## Exercise goal
Only the lines from the first line of the records through the line containing "alone (notes/assumptions/16.md). -/" belong in the answer. Copy them exactly.

Start of Dataset content

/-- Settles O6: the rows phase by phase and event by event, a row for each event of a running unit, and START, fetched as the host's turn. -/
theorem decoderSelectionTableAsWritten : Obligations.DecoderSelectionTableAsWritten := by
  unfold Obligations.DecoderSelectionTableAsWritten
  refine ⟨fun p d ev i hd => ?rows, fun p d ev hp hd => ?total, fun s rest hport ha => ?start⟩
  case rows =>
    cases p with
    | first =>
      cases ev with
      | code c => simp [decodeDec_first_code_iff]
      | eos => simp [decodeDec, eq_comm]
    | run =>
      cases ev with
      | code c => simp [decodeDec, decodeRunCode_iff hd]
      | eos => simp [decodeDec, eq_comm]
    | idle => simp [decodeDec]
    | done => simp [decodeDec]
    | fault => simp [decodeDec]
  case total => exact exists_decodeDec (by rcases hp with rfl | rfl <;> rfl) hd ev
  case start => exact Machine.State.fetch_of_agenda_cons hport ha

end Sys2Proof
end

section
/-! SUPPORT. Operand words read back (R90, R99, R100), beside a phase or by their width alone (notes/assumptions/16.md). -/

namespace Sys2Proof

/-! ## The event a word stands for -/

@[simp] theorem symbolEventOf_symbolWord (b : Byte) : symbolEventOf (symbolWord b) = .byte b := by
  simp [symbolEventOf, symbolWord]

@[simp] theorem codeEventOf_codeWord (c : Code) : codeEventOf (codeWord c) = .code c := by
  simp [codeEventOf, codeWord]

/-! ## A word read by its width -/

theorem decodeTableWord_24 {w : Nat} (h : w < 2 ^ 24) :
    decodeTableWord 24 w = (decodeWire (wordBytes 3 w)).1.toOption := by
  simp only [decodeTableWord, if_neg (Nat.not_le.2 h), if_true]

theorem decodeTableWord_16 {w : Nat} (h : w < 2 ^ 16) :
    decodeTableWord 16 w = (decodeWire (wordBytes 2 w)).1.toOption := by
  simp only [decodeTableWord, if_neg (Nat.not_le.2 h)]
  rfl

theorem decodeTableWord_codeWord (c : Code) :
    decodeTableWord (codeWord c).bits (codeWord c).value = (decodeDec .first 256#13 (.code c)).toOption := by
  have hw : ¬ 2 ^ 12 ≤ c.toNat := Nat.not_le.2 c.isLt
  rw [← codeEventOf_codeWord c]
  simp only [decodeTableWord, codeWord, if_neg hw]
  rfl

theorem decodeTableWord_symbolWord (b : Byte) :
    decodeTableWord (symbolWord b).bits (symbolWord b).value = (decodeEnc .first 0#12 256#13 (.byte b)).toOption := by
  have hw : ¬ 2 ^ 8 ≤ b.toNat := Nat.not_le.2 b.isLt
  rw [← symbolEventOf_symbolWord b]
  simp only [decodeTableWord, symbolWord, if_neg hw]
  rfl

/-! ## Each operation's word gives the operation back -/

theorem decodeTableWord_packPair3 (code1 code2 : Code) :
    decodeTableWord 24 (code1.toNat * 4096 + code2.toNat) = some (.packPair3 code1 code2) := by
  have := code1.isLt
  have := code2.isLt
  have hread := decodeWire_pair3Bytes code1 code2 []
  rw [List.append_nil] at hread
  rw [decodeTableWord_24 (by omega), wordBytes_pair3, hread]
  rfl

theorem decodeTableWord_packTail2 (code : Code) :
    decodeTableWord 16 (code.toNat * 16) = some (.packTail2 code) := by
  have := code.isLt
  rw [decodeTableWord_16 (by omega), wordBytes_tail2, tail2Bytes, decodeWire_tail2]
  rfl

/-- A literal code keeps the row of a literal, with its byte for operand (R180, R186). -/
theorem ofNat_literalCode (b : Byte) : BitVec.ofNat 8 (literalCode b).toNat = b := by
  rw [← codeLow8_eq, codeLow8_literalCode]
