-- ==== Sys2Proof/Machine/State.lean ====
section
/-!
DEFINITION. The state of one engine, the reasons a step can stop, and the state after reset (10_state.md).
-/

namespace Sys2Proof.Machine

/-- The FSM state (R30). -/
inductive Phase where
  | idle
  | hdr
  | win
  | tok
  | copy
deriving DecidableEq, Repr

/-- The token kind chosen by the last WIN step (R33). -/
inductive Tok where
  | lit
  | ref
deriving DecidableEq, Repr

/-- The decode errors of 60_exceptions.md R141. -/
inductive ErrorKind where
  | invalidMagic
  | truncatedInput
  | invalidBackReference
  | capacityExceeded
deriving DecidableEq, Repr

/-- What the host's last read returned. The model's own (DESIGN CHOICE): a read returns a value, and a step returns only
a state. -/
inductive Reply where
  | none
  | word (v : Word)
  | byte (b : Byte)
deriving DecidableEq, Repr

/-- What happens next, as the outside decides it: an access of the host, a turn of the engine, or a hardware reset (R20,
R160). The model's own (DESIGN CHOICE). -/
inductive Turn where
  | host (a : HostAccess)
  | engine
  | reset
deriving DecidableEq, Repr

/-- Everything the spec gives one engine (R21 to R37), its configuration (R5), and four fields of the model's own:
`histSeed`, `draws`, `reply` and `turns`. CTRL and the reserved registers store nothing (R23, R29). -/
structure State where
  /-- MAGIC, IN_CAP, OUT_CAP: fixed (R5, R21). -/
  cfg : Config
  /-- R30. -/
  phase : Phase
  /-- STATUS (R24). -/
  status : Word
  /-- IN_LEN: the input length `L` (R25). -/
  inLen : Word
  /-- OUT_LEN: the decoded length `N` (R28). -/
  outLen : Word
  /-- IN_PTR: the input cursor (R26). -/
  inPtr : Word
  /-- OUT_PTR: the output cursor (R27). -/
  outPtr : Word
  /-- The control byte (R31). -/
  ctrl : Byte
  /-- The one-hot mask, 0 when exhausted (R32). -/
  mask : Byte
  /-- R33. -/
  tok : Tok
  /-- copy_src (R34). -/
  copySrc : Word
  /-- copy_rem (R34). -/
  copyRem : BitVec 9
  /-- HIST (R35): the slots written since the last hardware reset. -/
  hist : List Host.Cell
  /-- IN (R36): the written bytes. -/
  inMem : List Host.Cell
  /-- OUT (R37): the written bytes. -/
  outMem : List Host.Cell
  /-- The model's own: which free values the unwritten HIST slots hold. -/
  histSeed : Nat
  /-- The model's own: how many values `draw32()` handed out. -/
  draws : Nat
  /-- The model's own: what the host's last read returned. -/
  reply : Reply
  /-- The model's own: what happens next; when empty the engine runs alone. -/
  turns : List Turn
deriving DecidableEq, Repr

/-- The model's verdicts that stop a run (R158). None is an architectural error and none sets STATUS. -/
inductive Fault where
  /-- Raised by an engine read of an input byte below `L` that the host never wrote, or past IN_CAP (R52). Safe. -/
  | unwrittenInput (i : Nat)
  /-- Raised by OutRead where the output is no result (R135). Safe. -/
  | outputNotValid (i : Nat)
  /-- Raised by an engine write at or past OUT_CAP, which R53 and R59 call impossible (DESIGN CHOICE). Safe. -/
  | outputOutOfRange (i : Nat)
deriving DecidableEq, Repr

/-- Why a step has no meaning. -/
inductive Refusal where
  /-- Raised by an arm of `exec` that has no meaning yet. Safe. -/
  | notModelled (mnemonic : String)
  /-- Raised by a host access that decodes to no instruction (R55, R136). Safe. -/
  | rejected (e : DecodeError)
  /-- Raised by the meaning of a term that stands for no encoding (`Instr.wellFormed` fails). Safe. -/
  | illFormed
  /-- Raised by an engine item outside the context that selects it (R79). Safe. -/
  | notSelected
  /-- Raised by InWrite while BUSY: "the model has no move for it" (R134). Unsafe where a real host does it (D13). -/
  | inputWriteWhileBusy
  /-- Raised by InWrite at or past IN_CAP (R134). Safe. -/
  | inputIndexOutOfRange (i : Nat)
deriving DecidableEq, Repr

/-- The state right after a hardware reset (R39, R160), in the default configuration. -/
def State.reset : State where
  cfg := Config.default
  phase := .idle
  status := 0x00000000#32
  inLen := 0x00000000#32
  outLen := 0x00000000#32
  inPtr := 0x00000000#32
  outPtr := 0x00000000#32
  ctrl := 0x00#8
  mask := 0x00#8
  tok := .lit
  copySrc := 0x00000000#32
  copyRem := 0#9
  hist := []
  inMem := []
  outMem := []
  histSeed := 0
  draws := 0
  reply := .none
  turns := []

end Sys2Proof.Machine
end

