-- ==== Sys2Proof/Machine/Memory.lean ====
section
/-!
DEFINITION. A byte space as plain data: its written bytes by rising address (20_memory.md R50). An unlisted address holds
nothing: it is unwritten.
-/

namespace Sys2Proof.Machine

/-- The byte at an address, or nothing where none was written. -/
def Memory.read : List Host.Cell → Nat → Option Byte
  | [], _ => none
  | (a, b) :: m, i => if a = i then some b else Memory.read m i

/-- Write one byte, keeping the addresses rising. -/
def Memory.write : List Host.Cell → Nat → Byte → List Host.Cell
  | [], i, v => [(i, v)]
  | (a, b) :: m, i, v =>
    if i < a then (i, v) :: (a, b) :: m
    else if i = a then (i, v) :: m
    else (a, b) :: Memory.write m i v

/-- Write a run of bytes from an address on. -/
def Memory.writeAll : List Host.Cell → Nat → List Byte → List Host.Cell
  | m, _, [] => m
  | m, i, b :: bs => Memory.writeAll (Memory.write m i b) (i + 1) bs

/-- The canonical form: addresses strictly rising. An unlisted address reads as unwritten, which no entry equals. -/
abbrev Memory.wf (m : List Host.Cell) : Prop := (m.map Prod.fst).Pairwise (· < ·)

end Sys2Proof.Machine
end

End of Dataset content

## Response
/-- Settles O6: the rows phase by phase and event by event, a row for each event of a running unit, and START, fetched as the host's turn. -/
theorem decoderSelectionTableAsWritten : Obligations.DecoderSelectionTableAsWritten := by
  unfold Obligations.DecoderSelectionTableAsWritten
  refine ⟨fun p d ev i hd => ?rows, fun p d ev hp hd => ?total, fun s rest hport ha => ?start⟩
  case rows =>
    cases p with
    | first =>
      cases ev with
      | code c => simp [decodeDec_first_code_iff]
      | eos => simp [decodeDec, eq_comm]
    | run =>
      cases ev with
      | code c => simp [decodeDec, decodeRunCode_iff hd]
      | eos => simp [decodeDec, eq_comm]
    | idle => simp [decodeDec]
    | done => simp [decodeDec]
    | fault => simp [decodeDec]
  case total => exact exists_decodeDec (by rcases hp with rfl | rfl <;> rfl) hd ev
  case start => exact Machine.State.fetch_of_agenda_cons hport ha

end Sys2Proof
end

section
/-! SUPPORT. Operand words read back (R90, R99, R100), beside a phase or by their width alone (notes/assumptions/16.md). -/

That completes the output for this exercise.